During practice, inside a gym surrounded by padding and spotters, "it's not as scary," he said.
But during a performance, the Byrds said it is imperative to focus on the moment.
Gavin Byrd said when he's flying through the air, high above a concrete slab, he doesn't really think about anything.
"Nothing," he said. "That's kind of the best thing you can do."
Avery Byrd said, "When you stand on the teeter board, you just look at your puncher's feet, and that's all you do.
"You just look at their feet and let your body do what it needs to do."
Her brother added, "Now you're in here, and it's just so much of a bigger space, I'm just not thinking about anything. Just do your job."
McPherson said it boils down to rhythm.
"We have counts to just stay on track with the music," she said. "So a lot of the time, it's just 'smile, style, count.'
"Look pretty, don't fall," she said, laughing.
Ellinger said she is excited for the German wheel routine."
The theme is very fun and exciting," she added of this year's circus theme. "I'm excited to do a whole bunch of dance."
McPherson said she had the honor of captaining one of this year's aerial performances.
"I'm really excited to see it come to life, because it's my 'child' this year," she said.
In the stars
Whether they are first-time performers or lifelong acrobats, Gamma Phi Circus has a way of bringing people together.

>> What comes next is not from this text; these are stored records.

-- ==== Sys2Proof/Laws/Flags.lean ====
section
/-! SUPPORT. Once for each flag helper, every bit of RS it leaves. -/

namespace Sys2Proof.Machine

/-- Writing one bit of a word writes that bit and no other. -/
theorem getLsbD_writeBit (w : Word) (k j : Nat) (b : Bool) (hk : k < 16) :
    (writeBit w k b).getLsbD j = if j = k then b else w.getLsbD j := by
  by_cases hj : j < 16
  · rcases Nat.lt_trichotomy j k with h | h | h
    · have h1 : ¬j = k := by omega
      cases b <;> simp [writeBit, hj, h, h1]
    · subst h
      cases b <;> simp [writeBit, hj]
    · have h1 : ¬j = k := by omega
      have h2 : ¬j - k = 0 := by omega
      cases b <;> simp [writeBit, hj, h1, h2]
  · have hw : w.getLsbD j = false := BitVec.getLsbD_of_ge w j (by omega)
    have h1 : ¬j = k := by omega
    rw [BitVec.getLsbD_of_ge _ j (by omega), hw, if_neg h1]

theorem ne_status_bit {k : Nat} (h : 5 ≤ k) : k ≠ 0 ∧ k ≠ 1 ∧ k ≠ 2 ∧ k ≠ 3 ∧ k ≠ 4 := by omega

theorem Flag.bit_lt (f : Flag) : f.bit < 16 := by cases f <;> decide

/-- After one status bit is written, RS holds it and is otherwise as before. -/
theorem State.rs_setFlag_getLsbD (s : State) (f : Flag) (b : Bool) (j : Nat) :
    ((s.setFlag f b).reg .rs).getLsbD j = if j = f.bit then b else (s.reg .rs).getLsbD j := by
  simp [getLsbD_writeBit _ _ _ _ f.bit_lt]

/-- set_ZP (R7) writes Z and P and leaves every other bit of RS. -/
theorem State.setZP_status (s : State) (v : Word) :
    StatusAfter (s.reg .rs) ((s.setZP v).reg .rs) (some (isZero v)) none none none (some (parity v)) := by
  refine ⟨?_, ?_, ?_, ?_, ?_, fun k hk => ?_⟩
  case refine_6 =>
    obtain ⟨h0, h1, h2, h3, h4⟩ := ne_status_bit hk
    simp [State.setZP, Flag.bit, -State.reg_setFlag, State.rs_setFlag_getLsbD, h0, h4]
  all_goals (simp only [State.setZP, State.rs_setFlag_getLsbD, Flag.bit]; rfl)

/-- set_ZNP (R7) writes Z, N and P and leaves every other bit of RS. -/
theorem State.setZNP_status (s : State) (v : Word) :
    StatusAfter (s.reg .rs) ((s.setZNP v).reg .rs) (some (isZero v)) (some (isNegative v)) none none
      (some (parity v)) := by
  refine ⟨?_, ?_, ?_, ?_, ?_, fun k hk => ?_⟩
  case refine_6 =>
    obtain ⟨h0, h1, h2, h3, h4⟩ := ne_status_bit hk
    simp [State.setZNP, Flag.bit, -State.reg_setFlag, State.rs_setFlag_getLsbD, h0, h1, h4]
  all_goals (simp only [State.setZNP, State.rs_setFlag_getLsbD, Flag.bit]; rfl)

/-- set_ZNCOP (R7) writes the five status bits and leaves bits 15 to 5 of RS. -/
theorem State.setZNCOP_status (s : State) (v : Word) (c o : Bool) :
    StatusAfter (s.reg .rs) ((s.setZNCOP v c o).reg .rs) (some (isZero v)) (some (isNegative v)) (some c) (some o)
      (some (parity v)) := by
  refine ⟨?_, ?_, ?_, ?_, ?_, fun k hk => ?_⟩
  case refine_6 =>
    obtain ⟨h0, h1, h2, h3, h4⟩ := ne_status_bit hk
    simp [State.setZNCOP, Flag.bit, -State.reg_setFlag, State.rs_setFlag_getLsbD, h0, h1, h2, h3, h4]
  all_goals (simp only [State.setZNCOP, State.rs_setFlag_getLsbD, Flag.bit]; rfl)

/-- The status bits of SHIFT write RS alone, and none but bits 4..0 of it. -/
theorem State.setShiftFlags_frame (s : State) (r v : Word) (np : Nat) :
    SameRegsBut [.rs] s (s.setShiftFlags r v np) ∧ (s.setShiftFlags r v np).mem = s.mem ∧
      SamePorts s (s.setShiftFlags r v np) ∧ SameControl s (s.setShiftFlags r v np) ∧
      ∀ k, 5 ≤ k → ((s.setShiftFlags r v np).reg .rs).getLsbD k = (s.reg .rs).getLsbD k := by
  cases h : s.params.shiftFlags
  · simp only [State.setShiftFlags, h]
    refine ⟨fun q hq => ?_, by simp, by simp [SamePorts], by simp [SameControl], (State.setZNP_status s r).2.2.2.2.2⟩
    exact State.reg_setZNP_of_ne s r (by simpa using hq)
  · simp only [State.setShiftFlags, h]
    refine ⟨fun q hq => ?_, by simp, by simp [SamePorts], by simp [SameControl], fun k hk => ?_⟩
    · have hq : q ≠ .rs := by simpa using hq
      simp [hq]
    · obtain ⟨h0, h1, h2, h3, h4⟩ := ne_status_bit hk
      simp [Flag.bit, -State.reg_setFlag, State.rs_setFlag_getLsbD, h0, h1, h2, h3, h4]

end Sys2Proof.Machine
end

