/-- R61: decoding keeps the operation code, because the canonical word of the decoded instruction still has that of the word. -/
theorem opcode_decodeWord (w : Word) : (decodeWord w).opcode = copField w := by
  rw [← copField_encode, encode_decodeWord, copField_and_careMask]

/-- Settles O2. -/
theorem operationCodeAloneSelects : Obligations.OperationCodeAloneSelects :=
  ⟨opcode_decodeWord, fun w w' => by rw [opcode_decodeWord, opcode_decodeWord]; exact Iff.rfl⟩

/-- SHIFT alone has an operand wider than its field. -/
theorem wellFormed_of_opcode_ne_shift {i : Instr} (h : i.opcode ≠ 11) : i.WellFormed := by
  cases i with
  | shift => exact absurd rfl h
  | _ => rfl

/-- R108: a count read from four bits is below 16. -/
theorem wellFormed_decodeWord (w : Word) : (decodeWord w).WellFormed := by
  by_cases hcop : copField w = 11
  · rw [decodeWord_of_cop_shift hcop]
    exact decide_eq_true (w.extractLsb' 0 4).isLt
  · exact wellFormed_of_opcode_ne_shift (opcode_decodeWord w ▸ hcop)

/-- Settles O10, with `copField` I[15:12] by definition. -/
theorem encodeDecodeCanonical : Obligations.EncodeDecodeCanonical := fun w =>
  ⟨wellFormed_decodeWord w, encode_decodeWord w⟩

end Sys2Proof.Laws.RoundTrip
end

section
/-! PROOFS. What the decoded operands do (spec/30_encoding.md R64, R67): which operand of a three-address instruction comes
first, and which byte of the accumulator LI writes. -/

namespace Sys2Proof.Laws.OperandRoles

open Sys2Proof.Machine Sys2Proof.Laws.DecoderTable

/-! The order of the operands (R64) -/

theorem addCarry_comm (a b : Word) : addCarry a b = addCarry b a := by
  rw [addCarry, Nat.add_comm, addCarry]

/-- Where the operands have one sign, it does not matter whose sign the result is compared with. -/
theorem addOverflow_comm (a b r : Word) : addOverflow a b r = addOverflow b a r := by
  unfold addOverflow
  cases a.getLsbD 15 <;> cases b.getLsbD 15 <;> rfl

section Order
variable (dst fst snd : Reg) (s : State)

theorem execAdd_comm : execAdd dst fst snd s = execAdd dst snd fst s := by
  simp only [execAdd, BitVec.add_comm (s.reg snd), addCarry_comm (s.reg snd), addOverflow_comm (s.reg snd)]

theorem execOr_comm : execOr dst fst snd s = execOr dst snd fst s := by
  rw [execOr, BitVec.or_comm, execOr]

theorem execAnd_comm : execAnd dst fst snd s = execAnd dst snd fst s := by
  rw [execAnd, BitVec.and_comm, execAnd]

theorem execXor_comm : execXor dst fst snd s = execXor dst snd fst s := by
  rw [execXor, BitVec.xor_comm, execXor]

/-- SUB (R97) completes with first minus second in its destination, RS apart, whose status bits are written after it. -/
theorem execSub_result : ∃ t, execSub dst fst snd s = .next t ∧ (dst ≠ .rs → t.reg dst = s.reg fst - s.reg snd) := by
  refine ⟨_, execSub_eq dst fst snd s, fun hdst => ?_⟩
  rw [State.reg_setZNCOP_of_ne _ _ _ _ hdst, State.reg_setReg, if_pos rfl]

end Order

/-- Settles O4: the fields by the rows of the table, the order by the meaning of each instruction. -/
theorem threeAddressFields : Obligations.ThreeAddressFields :=
  ⟨fun _ => ⟨decodeWord_of_cop_add, decodeWord_of_cop_sub, decodeWord_of_cop_or, decodeWord_of_cop_and,
    decodeWord_of_cop_xor⟩,
  fun d a b s => ⟨execAdd_comm d a b s, execOr_comm d a b s, execAnd_comm d a b s, execXor_comm d a b s,
    execSub_result d a b s⟩⟩

/-! The byte LI writes (R67) -/

theorem lowByte_wordOf (high low : Byte) : lowByte (wordOf high low) = low :=
  BitVec.extractLsb'_append_eq_right

theorem highByte_wordOf (high low : Byte) : highByte (wordOf high low) = high :=
  BitVec.extractLsb'_append_eq_left

theorem lowByte_replaceByte_lower (v : Word) (podatak : Byte) : lowByte (replaceByte .lower v podatak) = podatak :=
  lowByte_wordOf _ _

theorem highByte_replaceByte_upper (v : Word) (podatak : Byte) : highByte (replaceByte .upper v podatak) = podatak :=
  highByte_wordOf _ _

/-- LI (R85) completes with the accumulator's byte replaced, which the status update leaves. -/
theorem exec_li_acc (lb : ByteSel) (podatak : Byte) (s : State) :
    ∃ t, exec (.li lb podatak) s = .next t ∧ t.reg .acc = replaceByte lb (s.reg .acc) podatak := by
  refine ⟨_, rfl, ?_⟩
  rw [State.reg_setZNP_of_ne _ _ (by decide), State.reg_setReg, if_pos rfl]

/-- lb as the model reads it from the word is the test of I[8]. -/
theorem byteSel_ofBit_extractLsb' (w : Word) :
    ByteSel.ofBit (w.extractLsb' 8 1) = if w.getLsbD 8 then .upper else .lower := by
  rw [BitVec.getLsbD_eq_extractLsb']
  generalize w.extractLsb' 8 1 = b
  revert b; decide

theorem decodeWord_li_of_bit {w : Word} (hcop : copField w = 1) :
    decodeWord w = .li (if w.getLsbD 8 then .upper else .lower) (w.extractLsb' 0 8) := by
  rw [decodeWord_of_cop_li hcop, byteSel_ofBit_extractLsb']

/-- Settles O6: I[8] selects the byte, and I[7:0] is what that byte of the accumulator then holds. -/
theorem immediateFields : Obligations.ImmediateFields := by
  intro w hcop
  have hdecode := decodeWord_li_of_bit hcop
  refine ⟨hdecode, fun s => ?_⟩
  rw [hdecode]
  obtain ⟨t, hexec, hacc⟩ := exec_li_acc (if w.getLsbD 8 then .upper else .lower) (w.extractLsb' 0 8) s
  refine ⟨t, hexec, fun hbit => ?_, fun hbit => ?_⟩
  · rw [hacc, hbit]
    exact lowByte_replaceByte_lower _ _
  · rw [hacc, hbit]
    exact highByte_replaceByte_upper _ _

end Sys2Proof.Laws.OperandRoles
end

section
/-! PROOFS. The instruction cycle (spec/40_instruction_cycle_nop.md R80): the word fetched in the bytes of memory, and what the
increment of PC changes. -/

namespace Sys2Proof.Laws.InstructionCycle

open Sys2Proof.Machine

/-- The two bytes of a memory word, lower byte first, decode to what the word decodes to (R60). -/
theorem decode_bytes_at (m : Memory) (a : WordAddr) :
    decode [m.readByte (byteAddr a), m.readByte (byteAddr a + 1)] = .ok (decodeWord (m.readWord a), []) := rfl

/-- R43, read the other way: the address with the number of RC ++ PC[11:0] is the fetch address. -/
theorem eq_fetchAddress {s : State} {a : WordAddr}
    (ha : a.toNat = (s.reg .rc).toNat * 4096 + (s.reg .pc).toNat % 4096) : a = s.fetchAddress :=
  BitVec.eq_of_toNat_eq (ha.trans (NextFetch.fetchAddress_toNat s).symm)

/-- The increment of PC (R28) is modulo 2^16, and writes no other register and nothing outside the registers. -/
theorem advancePc_frame (s : State) :
    s.advancePc.reg .pc = s.reg .pc + 1 ∧ SameRegsBut [.pc] s s.advancePc ∧ SameOutside s s.advancePc := by
  have hpc : s.advancePc.reg .pc = s.reg .pc + 1 := by simp
  have hregs : SameRegsBut [.pc] s s.advancePc := fun r hr => by
    rw [State.reg_advancePc, if_neg (by simpa using hr)]
  have hmem : SameMemory s s.advancePc := fun b => by rw [State.advancePc_mem]
  exact ⟨hpc, hregs, hmem, ⟨s.advancePc_ioEvents, s.advancePc_ioAnswers⟩, s.advancePc_halted, s.advancePc_params⟩

/-- Settles O13: the word at the fetch address is the one the two bytes decode as, and a running machine executes it after the
increment of PC. -/
theorem stepRunsDecodedInstruction : Obligations.StepRunsDecodedInstruction := by
  intro s a i hr ha hk hdecode _
  obtain rfl := eq_fetchAddress ha
  rw [decode_bytes_at] at hdecode
  cases hdecode
  exact ⟨step_running hr hk, advancePc_frame s⟩

end Sys2Proof.Laws.InstructionCycle
end

section
/-! PROOFS. The ways PC changes (spec/45_jump.md R112): the condition of JUMP in the terms of R110 and R111, what a JUMP does to
PC, and that every other instruction writes PC only as its destination. -/

namespace Sys2Proof.Laws.ControlTransfer

open Sys2Proof.Machine Sys2Proof.Laws.RegisterFrame

/-! The condition of JUMP (R110, R111, D6) -/

/-- R14: the places 0 to 4 of RS are those of the status bits. -/
theorem exists_flag_bit_eq_iff {k : Nat} : (∃ f : Flag, f.bit = k) ↔ k < 5 := by
  constructor
  · rintro ⟨f, rfl⟩
    exact flag_bit_lt_five f
  · intro hk
    match k, hk with
    | 0, _ => exact ⟨.z, rfl⟩
    | 1, _ => exact ⟨.n, rfl⟩
    | 2, _ => exact ⟨.c, rfl⟩
    | 3, _ => exact ⟨.o, rfl⟩
    | 4, _ => exact ⟨.p, rfl⟩

/-- A JUMP is taken where J is 1 or a status bit is 1 whose test bit is 1. -/
theorem jumpTaken_iff {maska : BitVec 6} {s : State} :
    jumpTaken maska (s.reg .rs) = true ↔
      maska.getLsbD 5 = true ∨ ∃ f : Flag, maska.getLsbD f.bit = true ∧ s.flag f = true := by
  have selected : (maska.extractLsb' 0 5 &&& (s.reg .rs).extractLsb' 0 5) ≠ 0#5 ↔
      ∃ f : Flag, maska.getLsbD f.bit = true ∧ s.flag f = true := by
    simp [BitVec.zero_iff_eq_false, ← exists_flag_bit_eq_iff, State.flag]
  rw [← selected, jumpTaken, Bool.or_eq_true, bne_iff_ne]

/-- All a JUMP can do: move RJ to PC where its condition holds, or nothing. -/
theorem execJump_next {maska : BitVec 6} {s t : State} (h : execJump maska s = .next t) :
    (jumpTaken maska (s.reg .rs) = true ∧ t = s.jumpTo (s.reg .rj)) ∨
    (jumpTaken maska (s.reg .rs) = false ∧ t = s) := by
  unfold execJump at h
  split at h
  next taken => cases h; exact .inl ⟨taken, rfl⟩
  next untaken => cases h; exact .inr ⟨by simpa using untaken, rfl⟩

That might be because of family ties, a passion for circus arts or a thirst for creativity.
Sometimes, though, it may just be written in the stars.
McPherson has a tattoo on her right shoulder.
"This tattoo is the Gemini constellation, I'm a Gemini," she said.
Ellinger looked at her mentor and said, "I'm a Gemini, too."
"Oh my God," McPherson said before the two scurried away as the director called everyone back to their places.